Ощущение поражения не может не быть обострено гонимыми от себя, но известными всем, кто хочет думать и читать, фактами. Нападение на Ирак ради распространения демократии усилило противоположные политические силы, радикальных исламистов, ослабило мировые позиции не только США, но и всех западных демократий, демократии как идеала.

Не столь заметным, но, тем не менее, существенным ударом по идее всепобеждающей либеральной демократии явилось поражение де-факто большинства частично импортированных «цветочных революций» в странах бывшего СССР. Киргизия погружается в беспробудный хаос и регресс. Украина тоже погрузилась в политический хаос, хотя, я полагаю и надеюсь, имеет шансы на выход из него. Хотя и совсем не обязательно по либерально-демократическому пути в чистом виде. Грузию обижать в очередной раз не хочется.

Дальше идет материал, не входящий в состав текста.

section
/-! PROOFS. The messages of KLN_SPDM (R377 to R383, R389, R390): where a request may stand, its answer, and the Kiln messages of an open session. -/

namespace Sys2Proof.Machine
open Sys2Proof Sys2Proof.Claims

section
variable {s : State} {m : SpdmMsg} {sid code lo place : Nat} {msg : List Byte} {f : State → SpdmMsg → Nat → List Byte → State}

/-! ### Requests (R377, R378) -/

/-- A request of this place may stand in the session: 0 in the clear, 1 in an open session, 2 either, 3 in a session whose handshake has not ended. -/
def placedAt (s : State) (sid place : Nat) : Bool :=
  if sid = 0 then place == 0 || place == 2
  else if place = 3 then (s.session sid).isSome && !((s.session sid).map (·.isOpen)).getD false
  else ((s.session sid).map (·.isOpen)).getD false && (place == 1 || place == 2)

/-- A valid request that may stand where it comes is answered by its function. -/
theorem spdmReq_placed (hw : Waits s m sid msg code lo) (hs : sid ≠ 0 → (s.session sid).isNone = false) (hp : placedAt s sid place = true) :
    s.spdmReq sid msg true code lo place f = f (seen s sid) m sid (asked m sid msg) := by
  obtain ⟨hm, hwhole, hlo, hcode, hversion⟩ := hw
  have hasked : (if sid = 0 ∨ m.whole.isSome = true then m.data else msg) = asked m sid msg := by
    rw [hwhole, asked]
    simp only [Option.isSome_none, Bool.false_eq_true, or_false]
  have hses : ¬ (sid ≠ 0 ∧ (s.session sid).isNone = true) := fun h => Bool.false_ne_true ((hs h.1).symm.trans h.2)
  rw [placedAt] at hp
  simp only [State.spdmReq, hm, hwhole, Option.getD_none]
  rw [hwhole] at hasked
  rw [hasked]
  simp only [hcode, ne_eq, not_true, if_false, if_neg hses, hp, hversion, decide_eq_false (Nat.not_lt.2 hlo), Bool.not_true, Bool.or_self,
    Bool.false_eq_true]
  rfl

theorem spdmReq_clear (hw : Waits s m 0 msg code lo) (hp : place = 0 ∨ place = 2) :
    s.spdmReq 0 msg true code lo place f = f (seen s 0) m 0 (asked m 0 msg) := by
  refine spdmReq_placed hw (fun h => absurd rfl h) ?_
  obtain rfl | rfl := hp <;> rfl

theorem spdmReq_session (hw : Waits s m sid msg code lo) (hs : InSession s sid) (hp : place = 1 ∨ place = 2) :
    s.spdmReq sid msg true code lo place f = f (seen s sid) m sid (asked m sid msg) := by
  obtain ⟨hsid, x, hx, hopen⟩ := hs
  refine spdmReq_placed hw (fun _ => by rw [hx]; rfl) ?_
  rw [placedAt, if_neg hsid, hx, Option.map_some, Option.getD_some, hopen]
  obtain rfl | rfl := hp <;> rfl

/-- A request of either place, in the clear or in an open session. -/
theorem spdmReq_either (hw : Waits s m sid msg code lo) (hs : sid = 0 ∨ InSession s sid) :
    s.spdmReq sid msg true code lo 2 f = f (seen s sid) m sid (asked m sid msg) := by
  obtain rfl | hs := hs
  · exact spdmReq_clear hw (.inr rfl)
  · exact spdmReq_session hw hs (.inr rfl)

theorem spdmReq_handshake {x : Session} (hw : Waits s m sid msg code lo) (hsid : sid ≠ 0) (hx : s.session sid = some x) (hopen : x.isOpen = false) :
    s.spdmReq sid msg true code lo 3 f = f (seen s sid) m sid (asked m sid msg) := by
  refine spdmReq_placed hw (fun _ => by rw [hx]; rfl) ?_
  rw [placedAt, if_neg hsid, if_pos rfl, hx, Option.map_some, Option.getD_some, hopen]
  rfl

theorem spdmDone_completes {n : Nat} {r : List Byte} (hm : s.kln.spdm.find? (fun x => x.ticket == n) = some m) (ht : m.at_ + us 2000 ≤ s.now)
    (hr : m.resp = some r) : s.spdmDone n =
      ({ s with kln := { s.kln with spdm := s.kln.spdm.filter (fun x => x.ticket != n) } } : State).completeTicket n Status.ok r := by
  simp only [State.spdmDone, hm, if_neg (Nat.not_lt.2 ht), hr, Option.getD_some]

theorem exec_finish (s : State) (sid : Nat) (msg : List Byte) (key : Option (List Byte)) :
    exec (.finish sid msg true key) s = .next (s.spdmReq sid msg true 0xE5 3 3 (fun s => s.spdmFinish key)) := rfl

/-! ### The layout of a Kiln message (R380) -/

/-- The fields of a Kiln message's first word. -/
theorem kilnWord_fields {kop n : Nat} (hk : kop < 256) (hn : n < 2 ^ 32) :
    bits (BitVec.ofNat 64 (kop * 2 ^ 56 + n)) 63 56 = kop ∧ bits (BitVec.ofNat 64 (kop * 2 ^ 56 + n)) 55 32 = 0 ∧
      bits (BitVec.ofNat 64 (kop * 2 ^ 56 + n)) 31 0 = n := by
  have hlt : kop * 2 ^ 56 + n < 2 ^ 64 := by omega
  rw [bits_ofNat _ _ _ hlt, bits_ofNat _ _ _ hlt, bits_ofNat _ _ _ hlt]
  omega

/-- The first word of bytes that begin with it. -/
theorem wordAt_bytesOfWords (w : Word) (l : List Byte) : wordAt (wordsOf 1 (bytesOfWords [w] ++ l)) 0 = w := by
  have h := wordsOf_bytesOfWords [w] l
  rw [List.length_singleton] at h
  rw [h]
  rfl

variable {p body : List Byte} {kop : Nat} {x : Session} {g : State → Session → List Byte → KAns} {t : State} {k : Nat} {b : List Byte}

/-- A Kiln message as R380 lays it out is answered with what its row's function gives for its body. -/
theorem kilnMsg_answers (hx : s.session sid = some x) (hp : KilnAsks p kop body) (hk : kop < 256) (ha : g s x body = { st := t, kstatus := k, body := b }) :
    s.kilnMsg kop g m sid p = kilnAnswered t m sid kop k b := by
  obtain ⟨hhead, hlen, hdrop⟩ := hp
  obtain ⟨hkop, hzero, hbody⟩ := kilnWord_fields hk hlen
  have hfirst : wordAt (wordsOf 1 (p.drop 11)) 0 = BitVec.ofNat 64 (kop * 2 ^ 56 + body.length) := by
    rw [hdrop, bytesOfWords_cons]
    exact wordAt_bytesOfWords _ (bytesOfWords [0] ++ body)
  have hsecond : wordAt (wordsOf 2 (p.drop 11)) 1 = 0 := by
    rw [hdrop]
    exact congrArg (wordAt · 1) (wordsOf_bytesOfWords [BitVec.ofNat 64 (kop * 2 ^ 56 + body.length), 0] body)
  have hlong : (p.drop 11).length = 16 + body.length := by rw [hdrop, List.length_append, bytesOfWords_length]; rfl
  have hrest : (p.drop 11).drop 16 = body := by rw [hdrop]; exact drop_bytesOfWords _ _ _ rfl
  have hform : (decide (bits (BitVec.ofNat 64 (kop * 2 ^ 56 + body.length)) 55 32 = 0) && (0 : Word) == 0 &&
      decide (16 + body.length = 16 + bits (BitVec.ofNat 64 (kop * 2 ^ 56 + body.length)) 31 0)) = true := by rw [hzero, hbody]; simp
  have hbytes (l : List Byte) (w : Word) : (bytesOfWords [w, 0] ++ l).length = 16 + l.length := by
    rw [List.length_append, bytesOfWords_length]; rfl
  rw [State.kilnMsg]
  simp only [hx, hfirst, hsecond, hlong, hrest, hhead, hform, ha, hkop, hbytes, ne_eq, not_true, if_false, if_true]
  rfl

/-- A Kiln message of an open session is answered in its row. -/
theorem kilnRow_answers (hw : Waits s m sid msg 0xFE 3) (hs : InSession s sid) (hx : (seen s sid).session sid = some x) (hp : KilnAsks msg kop body)
    (hk : kop < 256) (ha : g (seen s sid) x body = { st := t, kstatus := k, body := b }) :
    s.kilnRow sid msg true kop g = .next (kilnAnswered t m sid kop k b).settleErr := by
  have hasked : asked m sid msg = msg := if_neg hs.1
  refine settled_of_eq ((spdmReq_session hw hs (.inl rfl)).trans ?_)
  rw [hasked]
  exact kilnMsg_answers hx hp hk ha

/-! ### The bodies (R379, R383) -/

theorem klnBind_binds {mem rick link : List Byte} (hmem : mem.length = 64) (hrick : rick.length = 64) (hlink : link.length = 32)
    (hb : s.bstate = Bind.unbound) (hu : s.soon isUnbind = false) (hd : s.fget Fld.klnState_DEBUG_OPEN = 0) (ha : x.authed = true)
    (hwm : weakKey mem = false) (hwr : weakKey rick = false) :
    s.klnBind x (mem ++ rick ++ link ++ List.replicate 32 0) =
      { st := ((({ s with kln := { s.kln with rickKey := some rick, weightKey := none, linkKeys := [(0, link)], log := s.kln.log.filter (fun e => decide (logKind e ≤ 2)) } } : State).tenantSet
          x.keyHash).bindReset mem).bstateSet Bind.binding
        body := keyId mem ++ keyId rick ++ keyId link } := by
  have hlen : (mem ++ rick ++ link ++ List.replicate 32 (0 : Byte)).length = 192 := by simp [hmem, hrick, hlink]
  have hm : (mem ++ rick ++ link ++ List.replicate 32 (0 : Byte)).take 64 = mem := by
    rw [List.append_assoc, List.append_assoc, ← hmem, List.take_left']; rfl
  have hmr : (mem ++ rick).length = 128 := by simp [hmem, hrick]
  have hmrl : (mem ++ rick ++ link).length = 160 := by simp [hmem, hrick, hlink]
  have hr : ((mem ++ rick ++ link ++ List.replicate 32 (0 : Byte)).drop 64).take 64 = rick := by
    rw [List.append_assoc, List.append_assoc, List.drop_left' hmem, List.take_left' hrick]
  have hl : ((mem ++ rick ++ link ++ List.replicate 32 (0 : Byte)).drop 128).take 32 = link := by
    rw [List.append_assoc, List.drop_left' hmr, List.take_left' hlink]
  have hz : allZero ((mem ++ rick ++ link ++ List.replicate 32 (0 : Byte)).drop 160) = true := by
    rw [List.drop_left' hmrl]; decide
  have hform : ¬ ((mem ++ rick ++ link ++ List.replicate 32 (0 : Byte)).length ≠ 192 ∨ allZero ((mem ++ rick ++ link ++ List.replicate 32 (0 : Byte)).drop 160) = false) := by
    rw [hlen, hz]; decide
  have hopen : ¬ (s.bstate ≠ Bind.unbound ∨ s.fget Fld.klnState_DEBUG_OPEN = 1 ∨ s.soon isUnbind = true) := by rw [hb, hd, hu]; decide
  rw [State.klnBind, if_neg hform, if_neg hopen]
  simp only [ha, hm, hr, hl, hwm, hwr, Bool.true_eq_false, Bool.or_self, Bool.false_eq_true, if_false]

/-- The fields of a key body's first word. -/
theorem keyBody_fields {cls slot : Nat} {key : List Byte} (hc : cls < 256) (hs : slot < 256) :
    bits (wordAt (wordsOf 1 (keyBody cls slot key)) 0) 63 56 = cls ∧ bits (wordAt (wordsOf 1 (keyBody cls slot key)) 0) 55 48 = slot ∧
      bits (wordAt (wordsOf 1 (keyBody cls slot key)) 0) 47 0 = 0 := by
  have hlt : cls * 2 ^ 56 + slot * 2 ^ 48 < 2 ^ 64 := by omega
  rw [keyBody, wordAt_bytesOfWords, bits_ofNat _ _ _ hlt, bits_ofNat _ _ _ hlt, bits_ofNat _ _ _ hlt]
  omega

theorem keyBody_length {cls slot : Nat} {key : List Byte} : (keyBody cls slot key).length = 8 + key.length := by
  rw [keyBody, List.length_append, bytesOfWords_length]; rfl

theorem keyBody_key {cls slot : Nat} {key : List Byte} : (keyBody cls slot key).drop 8 = key := drop_bytesOfWords _ _ _ rfl

theorem klnKeySet_weight {key : List Byte} (hb : s.bstate = Bind.bound) (ht : s.tenantOf x = true) (hl : key.length = 64) (hk : weakKey key = false) :
    s.klnKeySet x (keyBody 2 0 key) = { st := { s with kln := { s.kln with weightKey := some key } }, body := keyId key } := by
  have hlen : (keyBody 2 0 key).length = 72 := by rw [keyBody_length, hl]
  obtain ⟨hcls, hslot, hzero⟩ := keyBody_fields (cls := 2) (slot := 0) (key := key) (by decide) (by decide)
  have hgo : ¬ (s.bstate ≠ Bind.bound ∨ 2 < 2) := by rw [hb]; decide
  simp only [State.klnKeySet, hlen, hcls, hslot, hzero, keyBody_key, ht, hk, if_neg hgo, Bool.not_true, Bool.false_eq_true, if_false, if_true]
  rfl

theorem klnKeySet_link {slot : Nat} {key : List Byte} (hb : s.bstate = Bind.bound) (ht : s.tenantOf x = true) (h1 : 1 ≤ slot) (h64 : slot < 64)
    (hl : key.length = 32) : s.klnKeySet x (keyBody 3 slot (key ++ List.replicate 32 0)) =
      { st := { s with kln := { s.kln with linkKeys := tblPut s.kln.linkKeys slot key } }, body := keyId key } := by
  have hlen : (keyBody 3 slot (key ++ List.replicate 32 0)).length = 72 := by rw [keyBody_length, List.length_append, hl]; rfl
  obtain ⟨hcls, hslot, hzero⟩ := keyBody_fields (cls := 3) (slot := slot) (key := key ++ List.replicate 32 0) (by decide) (by omega)
  have hpad : allZero ((key ++ List.replicate 32 (0 : Byte)).drop 32) = true := by rw [List.drop_left' hl]; decide
  have hkey : (key ++ List.replicate 32 (0 : Byte)).take 32 = key := List.take_left' hl
  have hgo : ¬ (s.bstate ≠ Bind.bound ∨ 3 < 2) := by rw [hb]; decide
  have hnz : (slot == 0) = false := beq_eq_false_iff_ne.2 (by omega)
  have hmax : decide (63 < slot) = false := decide_eq_false (by omega)
  simp only [State.klnKeySet, hlen, hcls, hslot, hzero, keyBody_key, ht, hpad, hkey, hnz, hmax, if_neg hgo, Bool.not_true, Bool.false_eq_true, if_false]
  rfl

Плохо дело с демократией и в ряде других регионов. Весьма демократические выборы в Палестине привели к власти исламских радикалов и повергли страну в гражданскую войну. Запылал вполне демократический Ливан. Расположенная рядом авторитарная Сирия довольно успешно развивается.

Соревнование моделей — это не только борьба за ощущение морального превосходства. Победа в конечном итоге означает перераспределение людских и всех иных ресурсов в пользу государств, олицетворяющих ту или иную модель. С конца 1980-х гг. по начало первого десятилетия нового века происходило гигантское перераспределение ресурсов в пользу США, старой Европы. Теперь процесс остановился и может пойти вспять. Тем более, что ныне успех авторитарного капитализма и ослабление позиций демократии накладывается на еще одно тектоническое перераспределение сил — от Европы и частично от США — к Азии.

Либерально-демократические, но экономически слабые или малые государства вынуждены автоматически опираться на США, Запад, следовать подчиненным  внешнеполитическим курсом. Успех другой  модели означает возможность переориентации части  государств или, по крайней мере, означает расширение для них поля внешнеполитического маневра.

Так было с движением «неприсоединения» в годы «холодной войны», маневрировавшим между двумя моделями и государствами их представляющими. Оно погибло с ее окончанием, страны, в него входившие, потеряли эту свободу.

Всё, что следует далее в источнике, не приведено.